I plan to work on the Freeling stuff first. Mainly because I expect
those work as a very welcome opportunity to validate the Stanbol NLP
processing API.


Thanks for contributing this to the Stanbol Community

best
Rupert

On Thu, Nov 15, 2012 at 8:20 AM, David Riccitelli <da...@insideout.io> wrote:

>  [2] http://stanbol.apache.org/docs/trunk/components/enhancer/enhancementstructure.html#fisetextannotation
>  [3] http://nlp.lsi.upc.edu/freeling/
>  [4] https://issues.apache.org/jira/browse/STANBOL-807

[5] http://stanbol.apache.org/docs/trunk/components/enhancer/engines/entitylinking#entitysearcher
[6] http://stanbol.apache.org/docs/trunk/components/enhancer/engines/entityhublinking
[7] http://svn.apache.org/repos/asf/stanbol/trunk/enhancement-engines/entityhublinking/src/main/java/org/apache/stanbol/enhancer/engines/entityhublinking/EntityhubLinkingEngine.java
--
| Rupert Westenthaler             rupert.westenthaler@gmail.com
| Bodenlehenstraße 11                             ++43-699-11108907
| A-5500 Bischofshofen

Re: InsideOut10 contributed engines

Posted by Rupert Westenthaler <ru...@gmail.com>.
Hi all,

An other update on the Stanbol Freeling integration especially on the

> ## Freeling NLP processing Servier
>
> This is the Server side component for Freeling.

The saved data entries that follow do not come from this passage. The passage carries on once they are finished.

-- ==== Sys2Proof/Laws/Stages.lean ====
section
/-! SUPPORT. One lemma per stage of an orientation attempt: what one turn of each loop can do, and what the
stage leaves alone. -/

namespace Sys2Proof.Machine

/-- The registers and the memory an attempt may write: `OUT` and the working registers (R181). -/
def SameButWork (s t : State) : Prop :=
  t = { s with out := t.out, acc := t.acc, bitcnt := t.bitcnt, idx := t.idx, start := t.start,
               startFound := t.startFound, cnt := t.cnt }

theorem SameButWork.refl (s : State) : SameButWork s s := rfl

theorem SameButWork.trans {s t u : State} (h : SameButWork s t) (h' : SameButWork t u) :
    SameButWork s u := by
  unfold SameButWork at *
  rw [h', h]

/-! ### `FIND` -/

/-- One turn of `FIND`: the bit at `IDX` enters the accumulator, and the loop leaves or goes on. -/
theorem findLoop_succ {F : Descriptor} {n : Nat} {s t : State} (h : findLoop F (n + 1) s = .ok t) :
    ∃ b, bitRead s s.idx.toNat = .ok b ∧
      (accUpdate F s.acc b = F.pattern ∧ t = foundHere F (accUpdate F s.acc b) s ∨
       accUpdate F s.acc b ≠ F.pattern ∧ findLoop F n (scanOn (accUpdate F s.acc b) s) = .ok t) := by
  unfold findLoop at h
  obtain ⟨b, hb, h⟩ := except_bind_ok h
  refine ⟨b, hb, ?_⟩
  by_cases hp : accUpdate F s.acc b = F.pattern
  · simp only [hp, if_true, Except.ok.injEq] at h
    exact .inl ⟨hp, by rw [hp]; exact h.symm⟩
  · simp only [hp, if_false] at h
    exact .inr ⟨hp, h⟩

/-- `FIND` writes working registers only. -/
theorem find_frame {F : Descriptor} {s t : State} (h : find F s = .ok t) : SameButWork s t := by
  have loop : ∀ n (s : State), findLoop F n s = .ok t → SameButWork s t := by
    intro n
    induction n with
    | zero => intro s h; cases h; rfl
    | succ n ih =>
      intro s h
      obtain ⟨b, -, ⟨-, rfl⟩ | ⟨-, h⟩⟩ := findLoop_succ h
      · rfl
      · exact (show SameButWork s (scanOn _ s) from rfl).trans (ih _ h)
  exact (show SameButWork s (beginScan s) from rfl).trans (loop _ _ h)

/-! ### `DEMOD` -/

/-- What one bit does: it enters the accumulator, and completes a symbol or does not. -/
theorem shiftIn_cases {F : Descriptor} {s t : State} {c : Bool} (h : shiftIn F s = .ok (t, c)) :
    ∃ b, bitRead s s.idx.toNat = .ok b ∧
      (s.bitcnt.toNat + 1 = F.width ∧ c = true ∧ t = symbolComplete (accUpdate F s.acc b) s ∨
       s.bitcnt.toNat + 1 ≠ F.width ∧ c = false ∧ t = gatherOn (accUpdate F s.acc b) s) := by
  unfold shiftIn at h
  obtain ⟨b, hb, h⟩ := except_bind_ok h
  refine ⟨b, hb, ?_⟩
  by_cases hw : s.bitcnt.toNat + 1 = F.width
  · simp only [hw, if_true, Except.ok.injEq, Prod.mk.injEq] at h
    exact .inl ⟨hw, h.2.symm, h.1.symm⟩
  · simp only [hw, if_false, Except.ok.injEq, Prod.mk.injEq] at h
    exact .inr ⟨hw, h.2.symm, h.1.symm⟩

/-- Everything a completed symbol can do in the demodulator (R152 to R157). -/
theorem demodSymbol_cases (F : Descriptor) (sym : BitVec 8) (s : State) :
    (sym = 0 ∧ demodSymbol F sym s = (s, .stop)) ∨
    (sym ≠ 0 ∧ parityOk sym = false ∧
      demodSymbol F sym s = (s, .raised .symbolParityError s.cnt.toNat)) ∨
    (sym ≠ 0 ∧ parityOk sym = true ∧ F.map sym = none ∧
      demodSymbol F sym s = (s, .raised .invalidSymbol s.cnt.toNat)) ∨
    (sym ≠ 0 ∧ parityOk sym = true ∧ (∃ ch, F.map sym = some ch) ∧ ¬ s.cnt < s.sizeLimit ∧
      demodSymbol F sym s = (s, .raised .outputBufferTooSmall s.cnt.toNat)) ∨
    (sym ≠ 0 ∧ parityOk sym = true ∧ s.cnt < s.sizeLimit ∧ ∃ ch, F.map sym = some ch ∧
      demodSymbol F sym s = (countChar (outWriteAtCnt s ch), .go)) := by
  unfold demodSymbol
  by_cases h0 : sym = 0
  · simp [h0]
  · rw [if_neg h0]
    cases hp : parityOk sym
    · exact .inr (.inl ⟨h0, rfl, rfl⟩)
    · cases hm : F.map sym with
      | none => exact .inr (.inr (.inl ⟨h0, rfl, rfl, rfl⟩))
      | some ch =>
        by_cases hc : s.cnt < s.sizeLimit
        · exact .inr (.inr (.inr (.inr ⟨h0, rfl, hc, ch, rfl, by simp [hc]⟩)))
        · exact .inr (.inr (.inr (.inl ⟨h0, rfl, ⟨ch, rfl⟩, hc, by simp [hc]⟩)))

/-- A completed symbol changes `OUT` and `CNT` at most. -/
theorem demodSymbol_frame (F : Descriptor) (sym : BitVec 8) (s : State) :
    SameButWork s (demodSymbol F sym s).1 := by
  rcases demodSymbol_cases F sym s with
    ⟨-, h⟩ | ⟨-, -, h⟩ | ⟨-, -, -, h⟩ | ⟨-, -, -, -, h⟩ | ⟨-, -, -, ch, -, h⟩ <;> rw [h] <;> rfl

theorem shiftIn_frame {F : Descriptor} {s t : State} {c : Bool} (h : shiftIn F s = .ok (t, c)) :
    SameButWork s t := by
  obtain ⟨b, -, ⟨-, -, rfl⟩ | ⟨-, -, rfl⟩⟩ := shiftIn_cases h <;> rfl

/-- One turn of the demodulator's loop. -/
theorem demodLoop_succ {F : Descriptor} {n : Nat} {s t : State} {r : AttemptResult}
    (h : demodLoop F (n + 1) s = .ok (t, r)) :
    (∃ u, shiftIn F s = .ok (u, false) ∧ demodLoop F n u = .ok (t, r)) ∨
    ∃ u v turn, shiftIn F s = .ok (u, true) ∧ demodSymbol F u.acc u = (v, turn) ∧
      (turn = .go ∧ demodLoop F n v = .ok (t, r) ∨
       turn = .stop ∧ t = terminate v ∧ r = .ok v.cnt ∨
       ∃ e info, turn = .raised e info ∧ t = v ∧ r = .err e info) := by
  unfold demodLoop at h
  obtain ⟨⟨u, c⟩, hu, h⟩ := except_bind_ok h
  cases c with
  | false => exact .inl ⟨u, hu, by simpa using h⟩
  | true =>
    rcases hv : demodSymbol F u.acc u with ⟨v, turn⟩
    refine .inr ⟨u, v, turn, hu, hv, ?_⟩
    simp only [if_true, hv] at h
    cases turn with
    | go => exact .inl ⟨rfl, h⟩
    | stop =>
      simp only [Except.ok.injEq, Prod.mk.injEq] at h
      exact .inr (.inl ⟨rfl, h.1.symm, h.2.symm⟩)
    | raised e info =>
      simp only [Except.ok.injEq, Prod.mk.injEq] at h
      exact .inr (.inr ⟨e, info, rfl, h.1.symm, h.2.symm⟩)

/-- `DEMOD` writes `OUT` and working registers only. -/
theorem demod_frame {F : Descriptor} {s t : State} {r : AttemptResult} (h : demod F s = .ok (t, r)) :
    SameButWork s t := by
  have loop : ∀ n (s : State), demodLoop F n s = .ok (t, r) → SameButWork s t := by
    intro n
    induction n with
    | zero => intro s h; cases h; rfl
    | succ n ih =>
      intro s h
      rcases demodLoop_succ h with ⟨u, hu, h⟩ | ⟨u, v, turn, hu, hv, h⟩
      · exact (shiftIn_frame hu).trans (ih _ h)
      · have huv : SameButWork s v := by
          have h1 := demodSymbol_frame F u.acc u
          rw [hv] at h1
          exact (shiftIn_frame hu).trans h1
        rcases h with ⟨-, h⟩ | ⟨-, rfl, -⟩ | ⟨e, info, -, rfl, -⟩
        · exact huv.trans (ih _ h)
        · exact huv.trans rfl
        · exact huv
  exact (show SameButWork s (beginDemod s) from rfl).trans (loop _ _ h)

/-! ### The validator -/

/-- `ENDCHK`: which of its two answers, and that it reads only when `CNT >= 2` (R171). -/
theorem endchk_cases {F : Descriptor} {s : State} {c : Check} (h : endchk F s = .ok c) :
    (s.cnt.toNat < 2 ∧ c = .raised .malformedTerminator s.cnt.toNat) ∨
    ∃ ch, 2 ≤ s.cnt.toNat ∧ outRead s (s.cnt.toNat - 2) = .ok ch ∧
      (ch = F.endChar ∧ c = .pass ∨
       ch ≠ F.endChar ∧ c = .raised .malformedTerminator s.cnt.toNat) := by
  unfold endchk at h
  by_cases h2 : s.cnt.toNat < 2
  · simp only [h2, if_true, Except.ok.injEq] at h
    exact .inl ⟨h2, h.symm⟩
  · simp only [h2, if_false] at h
    obtain ⟨ch, hch, h⟩ := except_bind_ok h
    refine .inr ⟨ch, by omega, hch, ?_⟩
    by_cases he : ch = F.endChar
    · simp only [he, if_true, Except.ok.injEq] at h
      exact .inl ⟨he, h.symm⟩
    · simp only [he, if_false, Except.ok.injEq] at h
      exact .inr ⟨he, h.symm⟩

/-- One column of the LRC (R172). -/
theorem lrcFrom_succ {F : Descriptor} {s : State} {c n : Nat} {k : Check}
    (h : lrcFrom F s c (n + 1) = .ok k) :
    ∃ sum, columnSum F s c s.cnt.toNat = .ok sum ∧
      (columnOdd sum = true ∧ k = .raised .longitudinalParityError c ∨
       columnOdd sum = false ∧ lrcFrom F s (c + 1) n = .ok k) := by
  unfold lrcFrom at h
  obtain ⟨sum, hs, h⟩ := except_bind_ok h
  refine ⟨sum, hs, ?_⟩
  cases hc : columnOdd sum
  · simp only [hc] at h
    exact .inr ⟨rfl, by simpa using h⟩
  · simp only [hc, if_true, Except.ok.injEq] at h
    exact .inl ⟨rfl, h.symm⟩

/-- The validator's result is the first check that fails, or `CNT` (R173, R181). -/
theorem validate_cases {F : Descriptor} {s : State} {r : AttemptResult} (h : validate F s = .ok r) :
    (∃ e info, endchk F s = .ok (.raised e info) ∧ r = .err e info) ∨
    (endchk F s = .ok .pass ∧ ∃ e info, lrc F s = .ok (.raised e info) ∧ r = .err e info) ∨
    (endchk F s = .ok .pass ∧ lrc F s = .ok .pass ∧ r = .ok s.cnt) := by
  unfold validate at h
  obtain ⟨c, hc, h⟩ := except_bind_ok h
  cases c with
  | raised e info => exact .inl ⟨e, info, hc, by simpa using h.symm⟩
  | pass =>
    obtain ⟨c', hc', h⟩ := except_bind_ok h
    cases c' with
    | raised e info => exact .inr (.inl ⟨hc, e, info, hc', by simpa using h.symm⟩)
    | pass => exact .inr (.inr ⟨hc, hc', by simpa using h.symm⟩)

/-! ### `ATTEMPT` -/

/-- The stages of an attempt, in their order (R181, R196). -/
theorem attempt_cases {F : Descriptor} {s t : State} {r : AttemptResult}
    (h : attempt F s = .ok (t, r)) :
    (find F s = .ok t ∧ t.startFound = false ∧ r = .err .startSentinelNotFound t.len.toNat) ∨
    ∃ u, find F s = .ok u ∧ u.startFound = true ∧
      ((∃ e info, demod F u = .ok (t, .err e info) ∧ r = .err e info) ∨
       ∃ c, demod F u = .ok (t, .ok c) ∧ validate F t = .ok r) := by
  unfold attempt at h
  obtain ⟨u, hu, h⟩ := except_bind_ok h
  cases hf : u.startFound
  · simp only [hf, Bool.false_eq_true, if_false, Except.ok.injEq, Prod.mk.injEq] at h
    obtain ⟨rfl, rfl⟩ := h
    exact .inl ⟨hu, hf, rfl⟩
  · simp only [hf, if_true] at h
    obtain ⟨⟨v, q⟩, hv, h⟩ := except_bind_ok h
    refine .inr ⟨u, hu, hf, ?_⟩
    cases q with
    | err e info =>
      simp only [Except.ok.injEq, Prod.mk.injEq] at h
      obtain ⟨rfl, rfl⟩ := h
      exact .inl ⟨e, info, hv, rfl⟩
    | ok c =>
      obtain ⟨r', hr', h⟩ := except_bind_ok h
      simp only [Except.ok.injEq, Prod.mk.injEq] at h
      obtain ⟨rfl, rfl⟩ := h
      exact .inr ⟨c, hv, hr'⟩

/-- Everything one symbol can do to a state (log 5). -/
theorem symbolTurn_cases {fmt : Format} {sym : BitVec 8} {s t : State}
    (h : symbolTurn fmt sym s = .next t) :
    (¬ (demodulating s = true ∧ s.fmt = fmt) ∧ t = s) ∨
    ∃ v turn, demodulating s = true ∧ s.fmt = fmt ∧
      demodSymbol (descriptorOf fmt) sym s = (v, turn) ∧
      (turn = .go ∧ t = v ∨
       turn = .stop ∧ concludeRun (descriptorOf fmt) v = .ok t ∨
       ∃ e info, turn = .raised e info ∧ takeError e v = .ok t) := by
  unfold symbolTurn at h
  by_cases hd : demodulating s = true ∧ s.fmt = fmt
  · rcases hv : demodSymbol (descriptorOf fmt) sym s with ⟨v, turn⟩
    simp only [hd, and_self, if_true, hv] at h
    refine .inr ⟨v, turn, hd.1, hd.2, rfl, ?_⟩
    cases turn with
    | go => exact .inl ⟨rfl, by simpa using h.symm⟩
    | stop => exact .inr (.inl ⟨rfl, ofExcept_eq_next h⟩)
    | raised e info => exact .inr (.inr ⟨e, info, rfl, ofExcept_eq_next h⟩)
  · simp only [hd, if_false] at h
    exact .inl ⟨hd, by simpa using h.symm⟩

end Sys2Proof.Machine
end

The implementation
> will be based on the contributed FreelingEngine [5]. However
> refactored to run as a standalone Server providing a RESTful API
> compatible with the RemoteNlpProcessing Engine. As this code needs to
> link to the GPL licensed Freeling API it will not become part of
> Apache Stanbol but remain in a separate code repository.

Starting form the Freeling Engine [5] I implemented such a Server. As
this server-side component links to GPL licensed code we will not be
able to include it in Apache Stanbol. Because of that it will be
hosted at Github in the stanbol-freeling [6] repository.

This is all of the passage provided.